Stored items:

-- ==== Sys2Proof/Laws/Encoding.lean ====
section
/-! SUPPORT. Fields of a word read back after they are written, a word put together again from its fields, and codes of the small types. -/

namespace Sys2Proof

/-! ## Formats -/

/-- The fields of a word that was put together from them. -/
@[simp] theorem VF.ofWord_toWord (f : VF) : VF.ofWord f.toWord = f := by
  obtain ⟨a0, a1, a2, a3, a4, a5, a6, a7, a8⟩ := f
  simp only [VF.ofWord, VF.toWord, VF.mk.injEq]
  refine ⟨?_, ?_, ?_, ?_, ?_, ?_, ?_, ?_, ?_⟩ <;> ext k hk <;>
    simp only [BitVec.getElem_extractLsb', BitVec.getLsbD_append] <;> (try simp [BitVec.getLsbD_eq_getElem, hk]) <;> grind

/-- A word is its fields. -/
@[simp] theorem VF.toWord_ofWord (w : DWord) : (VF.ofWord w).toWord = w := by
  refine BitVec.eq_of_getLsbD_eq fun k hk => ?_
  simp only [VF.ofWord, VF.toWord, BitVec.getLsbD_append, BitVec.getLsbD_extractLsb']
  repeat' split
  all_goals grind

/-- The fields of a word that was put together from them. -/
@[simp] theorem KF.ofWord_toWord (f : KF) : KF.ofWord f.toWord = f := by
  obtain ⟨a0, a1, a2, a3, a4⟩ := f
  simp only [KF.ofWord, KF.toWord, KF.mk.injEq]
  refine ⟨?_, ?_, ?_, ?_, ?_⟩ <;> ext k hk <;>
    simp only [BitVec.getElem_extractLsb', BitVec.getLsbD_append] <;> (try simp [BitVec.getLsbD_eq_getElem, hk]) <;> grind

/-- A word is its fields. -/
@[simp] theorem KF.toWord_ofWord (w : DWord) : (KF.ofWord w).toWord = w := by
  refine BitVec.eq_of_getLsbD_eq fun k hk => ?_
  simp only [KF.ofWord, KF.toWord, BitVec.getLsbD_append, BitVec.getLsbD_extractLsb']
  repeat' split
  all_goals grind

/-- The fields of a word that was put together from them. -/
@[simp] theorem MF.ofWord_toWord (f : MF) : MF.ofWord f.toWord = f := by
  obtain ⟨a0, a1, a2, a3, a4, a5, a6, a7, a8, a9⟩ := f
  simp only [MF.ofWord, MF.toWord, MF.mk.injEq]
  refine ⟨?_, ?_, ?_, ?_, ?_, ?_, ?_, ?_, ?_, ?_⟩ <;> ext k hk <;>
    simp only [BitVec.getElem_extractLsb', BitVec.getLsbD_append] <;> (try simp [BitVec.getLsbD_eq_getElem, hk]) <;> grind

/-- A word is its fields. -/
@[simp] theorem MF.toWord_ofWord (w : DWord) : (MF.ofWord w).toWord = w := by
  refine BitVec.eq_of_getLsbD_eq fun k hk => ?_
  simp only [MF.ofWord, MF.toWord, BitVec.getLsbD_append, BitVec.getLsbD_extractLsb']
  repeat' split
  all_goals grind

/-- The fields of a word that was put together from them. -/
@[simp] theorem BF.ofWord_toWord (f : BF) : BF.ofWord f.toWord = f := by
  obtain ⟨a0, a1, a2, a3, a4⟩ := f
  simp only [BF.ofWord, BF.toWord, BF.mk.injEq]
  refine ⟨?_, ?_, ?_, ?_, ?_⟩ <;> ext k hk <;>
    simp only [BitVec.getElem_extractLsb', BitVec.getLsbD_append] <;> (try simp [BitVec.getLsbD_eq_getElem, hk]) <;> grind

/-- A word is its fields. -/
@[simp] theorem BF.toWord_ofWord (w : DWord) : (BF.ofWord w).toWord = w := by
  refine BitVec.eq_of_getLsbD_eq fun k hk => ?_
  simp only [BF.ofWord, BF.toWord, BitVec.getLsbD_append, BitVec.getLsbD_extractLsb']
  repeat' split
  all_goals grind

/-! ## Operands -/

theorem decSrc_encSrc (x : Src) : decSrc (encSrc x) = .ok x := by
  cases x with
  | v i => revert i; decide
  | s i => revert i; decide
  | b i => revert i; decide
  | c i => revert i; decide

theorem decDst_encDst (d : Dst) : decDst (encDst d) = d := by
  obtain ⟨a, b, c⟩ := d
  revert c
  cases a <;> cases b <;> decide

theorem decPDst_encPDst (d : PDst) : decPDst (encPDst d) = .ok d := by
  obtain ⟨a, p⟩ := d
  revert p
  cases a <;> decide

theorem decP_encP (p : BitVec 3) : decP (encP p) = .ok p := by revert p; decide

theorem decS_encS (n : BitVec 6) : decS (encS n) = .ok n := by revert n; decide

theorem decSb_of (s : Sb) : decSb (sbeOf s) (sbnOf s) = .ok s := by
  cases s with
  | none => rfl
  | some n => revert n; decide

/-! ## Codes -/

@[simp] theorem IntTy.ofCode_code (x : IntTy) : IntTy.ofCode x.code = x := by cases x <;> rfl
@[simp] theorem Rnd.ofCode_code (x : Rnd) : Rnd.ofCode x.code = x := by cases x <;> rfl
@[simp] theorem ICc.ofCode_code (x : ICc) : ICc.ofCode x.code = some x := by cases x <;> rfl
@[simp] theorem FCc.ofCode_code (x : FCc) : FCc.ofCode x.code = some x := by cases x <;> rfl
@[simp] theorem POp.ofCode_code (x : POp) : POp.ofCode x.code = some x := by cases x <;> rfl
@[simp] theorem Special.ofCode_code (x : Special) : Special.ofCode x.code = some x := by cases x <;> rfl
@[simp] theorem ShMode.ofCode_code (x : ShMode) : ShMode.ofCode x.code = x := by cases x <;> rfl
@[simp] theorem Seg.ofCode_code (x : Seg) : Seg.ofCode x.code = some x := by cases x <;> rfl
@[simp] theorem ScanOp.ofCode_code (x : ScanOp) : ScanOp.ofCode x.code = x := by cases x <;> rfl
@[simp] theorem ScanTy.ofCode_code (x : ScanTy) : ScanTy.ofCode x.code = x := by cases x <;> rfl
@[simp] theorem MW.ofCode_code (x : MW) : MW.ofCode x.code = some x := by cases x <;> rfl
@[simp] theorem AW.ofCode_code (x : AW) : AW.ofCode x.code = some x := by cases x <;> rfl
@[simp] theorem Ord.ofCode_code (x : Ord) : Ord.ofCode x.code = x := by cases x <;> rfl
@[simp] theorem Cpol.ofCode_code (x : Cpol) : Cpol.ofCode x.code = x := by cases x <;> rfl
@[simp] theorem AOp.ofCode_code (x : AOp) : AOp.ofCode x.code = x := by cases x <;> rfl
@[simp] theorem WD.ofCode_code (x : WD) : WD.ofCode x.code = some x := by cases x <;> rfl
@[simp] theorem RyField.ofCode_code (x : RyField) : RyField.ofCode x.code = some x := by cases x <;> rfl

end Sys2Proof
end

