-- ==== Sys2Proof/Tests/WitnessV.lean ====
section
/-! SUPPORT. Witnesses for the statements about classes V and C and about traps: states and operands that meet the hypotheses together. -/

namespace Sys2Proof.Tests
open Sys2Proof.Machine

/-! ## Class V -/

def intForms : List Instr := [
  .mov al .n32 (dv 1) (sv 2), .movk al (dv 2) (sv 3) (ss 4), .sel al .s64 (dv 6) (sv 8) (sv 10) 2,
  .iadd al true .s8 (dv 1) (sv 2) (sv 3), .isub al false .n32 (ds 3) (ss 1) (sc 2), .imul al false .s16 (dv 1) (sv 2) (sv 3),
  .imulh al .n64 (dv 2) (sv 4) (sv 6), .imad al true .s32 (dv 1) (sv 2) (sv 3) (sv 4), .imin al .n16 (dv 1) (sv 2) (sv 3),
  .imax al .s64 (dv 2) (sv 4) (sv 6), .iabs al true .s32 (dv 1) (sv 2), .iaddx al false (dv 2) (sv 4) (sv 6),
  .imadx al true (dv 2) (sv 4) (sv 5) (sv 6)]

theorem witness_IntegerResults_table : ∀ i ∈ intForms,
    begins (rig i) i = true ∧ (intTable (issOf (rig i) i) i).isSome = true := by decide

def bitForms : List Instr := [
  .and al .s32 (dv 1) (sv 2) (sv 3), .or al .n64 (dv 2) (sv 4) (sv 6), .xor al .n32 (dv 1) (sv 2) (sc 64),
  .andn al .n32 (ds 3) (ss 1) (ss 2), .shl al .n32 (dv 1) (sv 2) (sc 32), .shr al .s64 (dv 2) (sv 4) (sv 6),
  .sra al .s64 (dv 2) (sv 4) (sc 64), .rot al .n32 (dv 1) (sv 2) (sv 3), .brev al .n64 (dv 2) (sv 4)]

theorem witness_IntegerResults_bits : ∀ i ∈ bitForms,
    begins (rig i) i = true ∧ (bitTable (issOf (rig i) i) i).isSome = true := by decide

def kForms : List Instr := [
  .movK 0 (dv 1) 5, .iaddK 0 (dv 1) (sv 2) 5, .isubK 1 (dv 1) (sv 2) 0xFFFFFFFF, .imulK 0 (dv 1) (sv 2) 5,
  .andK 0 (dv 1) (sv 2) 5, .orK 0 (dv 1) (sv 2) 5, .xorK 0 (dv 1) (sv 2) 5, .shlK 0 (dv 1) (sv 2) 32, .shrK 0 (dv 1) (sv 2) 31,
  .sraK 0 (dv 1) (sv 2) 255, .faddK 0 (dv 1) (sv 2) 0x3F800000, .fmulK 0 (dv 1) (sv 2) 0x3F800000]

theorem witness_IntegerResults_k : ∀ i ∈ kForms,
    begins (rig i) i = true ∧ (kTable (issOf (rig i) i) i).isSome = true := by decide

def floatForms : List Instr := [
  .fadd al true .rne (dv 1) (sv 2) (sv 3), .fsub al false .rtz (dv 1) (sv 2) (sv 3), .fmul al false .rup (dv 1) (sv 2) (sv 3),
  .ffma al false .rdn (dv 1) (sv 2) (sv 3) (sv 4), .fmin al (dv 1) (sv 2) (sv 3), .fmax al (dv 1) (sv 2) (sv 3),
  .frnd al .rtz (dv 1) (sv 2), .frcp al (dv 1) (sv 2), .frsq al (dv 1) (sv 2), .fsqrt al (dv 1) (sv 2), .fexp2 al (dv 1) (sv 2),
  .flog2 al (dv 1) (sv 2), .fsin al (dv 1) (sv 2), .fcos al (dv 1) (sv 2), .hadd2 al true .rne true (dv 1) (sv 2) (sv 3),
  .hmul2 al false .rne false (dv 1) (sv 2) (sv 3), .hfma2 al true .rne true (dv 1) (sv 2) (sv 3) (sv 4),
  .cvti al .rtz .s64 (dv 2) (sv 4), .cvtf al .rne .n16 (dv 1) (sv 2), .cvth al (dv 1) (.pk true .rne true (sv 2) (sv 3)),
  .cvth al (dv 1) (.up true false (sv 2)), .faddK 0 (dv 1) (sv 2) 0x3F800000, .fmulK 0 (dv 1) (sv 2) 0xBF800000]

theorem witness_FloatResults : ∀ i ∈ floatForms,
    begins (rig i) i = true ∧ (floatTable (issOf (rig i) i) i).isSome = true := by decide

def predForms : List Instr := [
  .icmp al .lt .s16 (dp 1) (sv 2) (sv 3), .fcmp al .geu (dp 7) (sv 2) (sv 3), .plop al .orn (dp 2) 7 1,
  .pmov al (.toPred (dp 1) (ss 2)), .vote al (.some (dp 1)) 2, .vote al (.every (dp 1)) 2, .vote al (.agree ⟨true, 0⟩) 2]

theorem witness_PredicateResults : ∀ i ∈ predForms,
    begins (rig i) i = true ∧ (predTable (issOf (rig i) i) i).isSome = true := by decide

def redForms : List Instr := [
  .pmov al (.toScalar (ds 1) 2), .vote al (.mask (ds 1)) 2, .rdlane al true (ds 2) (sv 4) (ss 6), .emrd (ds 1),
  .ired al .s64 .add (ds 2) (sv 4), .ired 0 .n32 .or (ds 2) (sv 4)]

theorem witness_ReducingResults : ∀ i ∈ redForms,
    begins (rig i) i = true ∧ (redTable (issOf (rig i) i) i).isSome = true := by decide

/-- Under PRED = always with no lane on. -/
theorem witness_ReducingResults_em0 :
    let s := rigWith (.emrd (ds 1)) fun t => { t with em := 0 }
    begins s (.emrd (ds 1)) = true ∧ (issOf s (.emrd (ds 1))).act = 0 := by decide

def fieldForms : List Instr := [
  .lop3 al (dv 1) (sv 2) (sv 3) (sc 63), .bfx al .s64 (dv 2) (sv 4) (sv 6), .bfi al .n32 (dv 1) (sv 2) (sv 3) (sv 4),
  .popc al .n64 (dv 1) (sv 2), .clz al .n32 (dv 1) (sv 2), .shfx al true .seg8 .flip (dv 2) (sv 4) (sv 6) (sv 8),
  .ired al .n32 .min (dv 2) (sv 4)]

/-- A truth table of 63 for `lop3`. -/
theorem witness_FieldResults : ∀ i ∈ fieldForms, begins (rig i) i = true ∧
    (fieldTable (issOf (rig i) i) i).isSome = true ∧ ((issOf (rig i) i).x0 (sc 63)).toNat < 256 := by decide

/-- A table value of 256 raises E_ILL_OPERAND. -/
theorem witness_FieldResults_traps :
    let i : Instr := .lop3 al (dv 1) (sv 2) (sv 3) (ss 5)
    let s := rigWith i (sregs [(5, 256)])
    begins s i = true ∧ 256 ≤ ((issOf s i).x0 (ss 5)).toNat := by decide

def specials : List Special := [.lane, .train, .wheel, .wheels, .role, .core, .ctx, .clock, .param]

theorem witness_SpecialValues : ∀ w ∈ specials, begins (rig (.movs al (dv 4) w)) (.movs al (dv 4) w) = true ∧
    wheelsOpen (rig (.movs al (dv 4) w)) (issOf (rig (.movs al (dv 4) w)) (.movs al (dv 4) w)).t = false := by decide

/-- A query domain whose join has not ended. -/
def joining (s : State) : State :=
  { s with dispatches := [(1, { placeDispatch false with joined := false, launch := { placeLaunch false with query := true } })] }

theorem witness_SpecialValues_waits :
    let s := joining (rig (.movs al (dv 4) .wheels))
    begins s (.movs al (dv 4) .wheels) = true ∧ wheelsOpen s (issOf s (.movs al (dv 4) .wheels)).t = true := by decide

def laneForms : List Instr := [
  .shfl al false .sub (dv 1) (sv 2) (sv 3), .shfl al true .abs (dv 2) (sv 4) (sv 6), .iscan al .s64 true .add (dv 2) (sv 4),
  .iscan al .n32 false .max (dv 2) (sv 4)]

theorem witness_LaneResults : (∀ i ∈ laneForms,
    begins (rig i) i = true ∧ (laneTable (issOf (rig i) i) i).isSome = true) ∧
    begins (rig (.wrlane al true (dv 2) (ss 4) (ss 6))) (.wrlane al true (dv 2) (ss 4) (ss 6)) = true := by decide

theorem witness_EmWrites : ∀ i ∈ [Instr.emwr (ss 1), .emand (ss 1), .emor (sc 64)],
    begins (rigWith i fun t => { t with em := 0 }) i = true := by decide

/-- A bracket with two open lanes. -/
def inBracket (t : Train) : Train := { t with tx := { t.tx with on := true, em := 3, opened := 3 }, em := 3 }

theorem witness_EmWrites_bracket :
    begins (rigWith (.emwr (ss 1)) inBracket) (.emwr (ss 1)) = true ∧
      (issOf (rigWith (.emwr (ss 1)) inBracket) (.emwr (ss 1))).t.inTx = true := by decide

/-- Slot 0 holds the descriptor of FP16 and slot 1 nothing legal. -/
def withSlots (s : State) : State :=
  { s with dispatches := [(1, { placeDispatch false with launch := { placeLaunch false with
      slots := ⟨#[0, 0xFFFFFFFF, 0, 0, 0, 0, 0, 0], rfl⟩ } })] }

theorem witness_CvtnResults :
    let i : Instr := .cvtn al 0 (dv 1) (.pk (sv 2) (sv 3) (sv 4))
    let j : Instr := .cvtn al 1 (dv 1) (.up (sv 2) (sv 3))
    begins (withSlots (rig i)) i = true ∧
      (slotFields (slotWord (withSlots (rig i)) (issOf (withSlots (rig i)) i).t 0)).isSome = true ∧
      begins (withSlots (rig j)) j = true ∧
      slotFields (slotWord (withSlots (rig j)) (issOf (withSlots (rig j)) j).t 1) = none := by decide

/-! ## Class C and traps -/

theorem witness_ControlTransfers_branches :
    ∀ i ∈ [Instr.bra al 4, .brz al (ss 5) 0xFFFFFFFA, .brnz al (ss 5) 1, .brany al 7 2, .brall al 2 2],
      begins (rig i) i = true ∧ (branchTable (issOf (rig i) i) i).isSome = true := by decide

/-- Taken and not taken: `brz` of a register of zero, `brnz` of the same, a guard with no lane. -/
theorem witness_ControlTransfers_taken :
    (issOf (rig (.brz al (ss 5) 1)) (.brz al (ss 5) 1)).x0 (ss 5) = 0 ∧
      Holds (issOf (rig (.brz al (ss 5) 1)) (.brz al (ss 5) 1)) ∧ ¬Holds (issOf (rig (.bra 0 1)) (.bra 0 1)) ∧
      begins (rig (.bra 0 1)) (.bra 0 1) = true := by decide

theorem witness_ControlTransfers_call : begins (rig (.call al 62 1)) (.call al 62 1) = true := by decide

/-- A link pair that is a multiple of 8, and one that is not. -/
theorem witness_ControlTransfers_ret : ∀ i ∈ [Instr.ret al 4, .jmpi al 4],
    begins (rigWith i (sregs [(4, 8)])) i = true ∧ Holds (issOf (rigWith i (sregs [(4, 8)])) i) ∧
      (issOf (rigWith i (sregs [(4, 8)])) i).t.pair 4 &&& 7 = 0 ∧ begins (rigWith i (sregs [(4, 4)])) i = true ∧
      Holds (issOf (rigWith i (sregs [(4, 4)])) i) ∧ (issOf (rigWith i (sregs [(4, 4)])) i).t.pair 4 &&& 7 ≠ 0 := by decide

/-- The last count and one before it. -/
theorem witness_ControlTransfers_loop : ∀ v ∈ [1, 2],
    begins (rigWith (.loop al 4 0xFFFFFFFF) (sregs [(4, BitVec.ofNat 32 v)])) (.loop al 4 0xFFFFFFFF) = true := by decide

theorem witness_ExitYieldNop : ∀ i ∈ [Instr.exit al, .yield al, .nop al],
    begins (rig i) i = true ∧ begins (rigWith i inBracket) i = true ∧ begins (rigWith i lane0) i = true := by decide

theorem witness_TrapEntries : ∀ i ∈ [Instr.trap al 7, .brk al 255],
    begins (rig i) i = true ∧ Holds (issOf (rig i) i) ∧ vectorOf (rig i) (issOf (rig i) i).t ≠ 0 ∧
      (issOf (rig i) i).t.trap.tm = false ∧ (issOf (rig i) i).t.inTx = false := by decide

theorem witness_TrapEntries_not : ∀ i ∈ [Instr.trap 0 7, .brk 0 255],
    begins (rig i) i = true ∧ ¬Holds (issOf (rig i) i) := by decide

/-- In trap mode. -/
def inTrap (t : Train) : Train := { t with trap := { t.trap with tm := true, incl := true, trappc := 0x10008, thdr := 0x10000 } }

theorem witness_TrapEntries_any : ∃ t c,
    (rig (.nop al)).cur = some 1 ∧ AMap.get? (rig (.nop al)).trains 1 = some t ∧ t.clause = some c ∧
      vectorOf (rig (.nop al)) t ≠ 0 ∧ t.trap.tm = false ∧ t.inTx = false ∧ (0x03 : Byte) ≠ 0x13 := ⟨_, _, rfl, rfl, rfl, by decide, rfl, rfl, by decide⟩

theorem witness_TrapEntries_fatal : ∃ t c w d,
    let s := rigWith (.nop al) inTrap
    s.cur = some 1 ∧ AMap.get? s.trains 1 = some t ∧ t.clause = some c ∧ AMap.get? s.wheels t.wheel = some w ∧
      AMap.get? s.dispatches w.dispatch = some d ∧ (d.launch.trapVector = 0 ∨ t.trap.tm = true) ∧ t.tx.on = false ∧
      KeysRise s.trains := by
  refine ⟨_, _, _, _, rfl, rfl, rfl, rfl, rfl, .inr rfl, rfl, ?_⟩
  unfold KeysRise
  decide

/-- Memory of a gone host, in a dispatch with a vector. -/
theorem witness_TrapEntries_host : ∃ t c w d,
    let s := rig (.nop al)
    s.cur = some 1 ∧ AMap.get? s.trains 1 = some t ∧ t.clause = some c ∧ AMap.get? s.wheels t.wheel = some w ∧
      AMap.get? s.dispatches w.dispatch = some d ∧ d.launch.trapVector ≠ 0 ∧ t.trap.tm = false ∧ t.inTx = false :=
  ⟨_, _, _, _, rfl, rfl, rfl, rfl, rfl, by decide, rfl, rfl⟩

theorem witness_TrapReturn : ∀ n ∈ [false, true],
    begins (rigWith (.trapret n) inTrap) (.trapret n) = true ∧
      (issOf (rigWith (.trapret n) inTrap) (.trapret n)).t.trap.incl = true ∧
      begins (rig (.trapret n)) (.trapret n) = true ∧ (issOf (rig (.trapret n)) (.trapret n)).t.trap.tm = false ∧
      (issOf (rigWith (.trapret n) inTrap) (.trapret n)).t.inTx = false := by decide

end Sys2Proof.Tests
end

section
/-! SUPPORT. Big steps of the computations of a meaning, one rule for each way of building one; and the completion of an instruction that acts once. -/

namespace Sys2Proof.Machine

variable {s t u v : State} {α β : Type}

/-! ## Big steps of a computation -/

/-- Run in `t`, the computation answers `a` and leaves `u`. -/
def Ends (m : M s α) (t : State) (a : α) (u : State) : Prop := ∀ h : Reach s t, ∃ h' : Reach s u, m ⟨t, h⟩ = .ok (a, ⟨u, h'⟩)

/-- Run in `t`, the computation ends early with `e`. -/
def Stops (m : M s α) (t : State) (e : Stop) : Prop := ∀ h : Reach s t, m ⟨t, h⟩ = .error e

theorem Ends.pure (a : α) : Ends (pure a : M s α) t a t := fun h => ⟨h, rfl⟩

theorem Ends.bind {m : M s α} {f : α → M s β} {a : α} {b : β} (hm : Ends m t a u) (hf : Ends (f a) u b v) :
    Ends (m >>= f) t b v := by
  intro h
  obtain ⟨h1, e1⟩ := hm h
  obtain ⟨h2, e2⟩ := hf h1
  exact ⟨h2, by rw [M.bind_run, e1]; exact e2⟩

theorem Ends.upd (x : Upd) : Ends (upd x : M s Unit) t () (t.upd x) := fun h => ⟨h.step x, rfl⟩

theorem Ends.updAll (l : List Upd) : Ends (updAll l : M s Unit) t () (t.upds l) := fun h => ⟨h.upds l, updAll_ok l ⟨t, h⟩⟩

theorem Ends.now {f : State → M s β} {b : β} (hf : Ends (f t) t b v) : Ends (now >>= f) t b v :=
  Ends.bind (fun h => ⟨h, rfl⟩) hf

theorem Ends.tryM {m : M s α} {a : α} (hm : Ends m t a u) : Ends (tryM m) t (.ok a) u := by
  intro h
  obtain ⟨h1, e1⟩ := hm h
  exact ⟨h1, by unfold Machine.tryM; rw [e1]⟩

theorem Stops.stop (e : Stop) : Stops (stop e : M s α) t e := fun _ => rfl

theorem Stops.bind_left {m : M s α} {f : α → M s β} {e : Stop} (hm : Stops m t e) : Stops (m >>= f) t e := by
  intro h
  rw [M.bind_run, hm h]

theorem Stops.bind {m : M s α} {f : α → M s β} {a : α} {e : Stop} (hm : Ends m t a u) (hf : Stops (f a) u e) :
    Stops (m >>= f) t e := by
  intro h
  obtain ⟨h1, e1⟩ := hm h
  rw [M.bind_run, e1]
  exact hf h1

theorem Stops.now {f : State → M s β} {e : Stop} (hf : Stops (f t) t e) : Stops (now >>= f) t e :=
  Stops.bind (fun h => ⟨h, rfl⟩) hf

theorem Stops.tryM {m : M s α} {e : Stop} (hm : Stops m t e) : Ends (tryM m) t (.error e) t := by
  intro h
  exact ⟨h, by unfold Machine.tryM; rw [hm h]⟩

theorem Ends.runM {m : M s Unit} (hm : Ends m s () u) : runM s m = .next u := (hm .refl).elim fun _ e => runM_ok e

theorem Ends.runE {m : M s Unit} (hm : Ends m s () u) : runE s m = .next u := (hm .refl).elim fun _ e => runE_ok e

> Problem description:
Look above for every line with the word "Reach" and copy it.

> Exercise response:
def Ends (m : M s α) (t : State) (a : α) (u : State) : Prop := ∀ h : Reach s t, ∃ h' : Reach s u, m ⟨t, h⟩ = .ok (a, ⟨u, h'⟩)
def Stops (m : M s α) (t : State) (e : Stop) : Prop := ∀ h : Reach s t, m ⟨t, h⟩ = .error e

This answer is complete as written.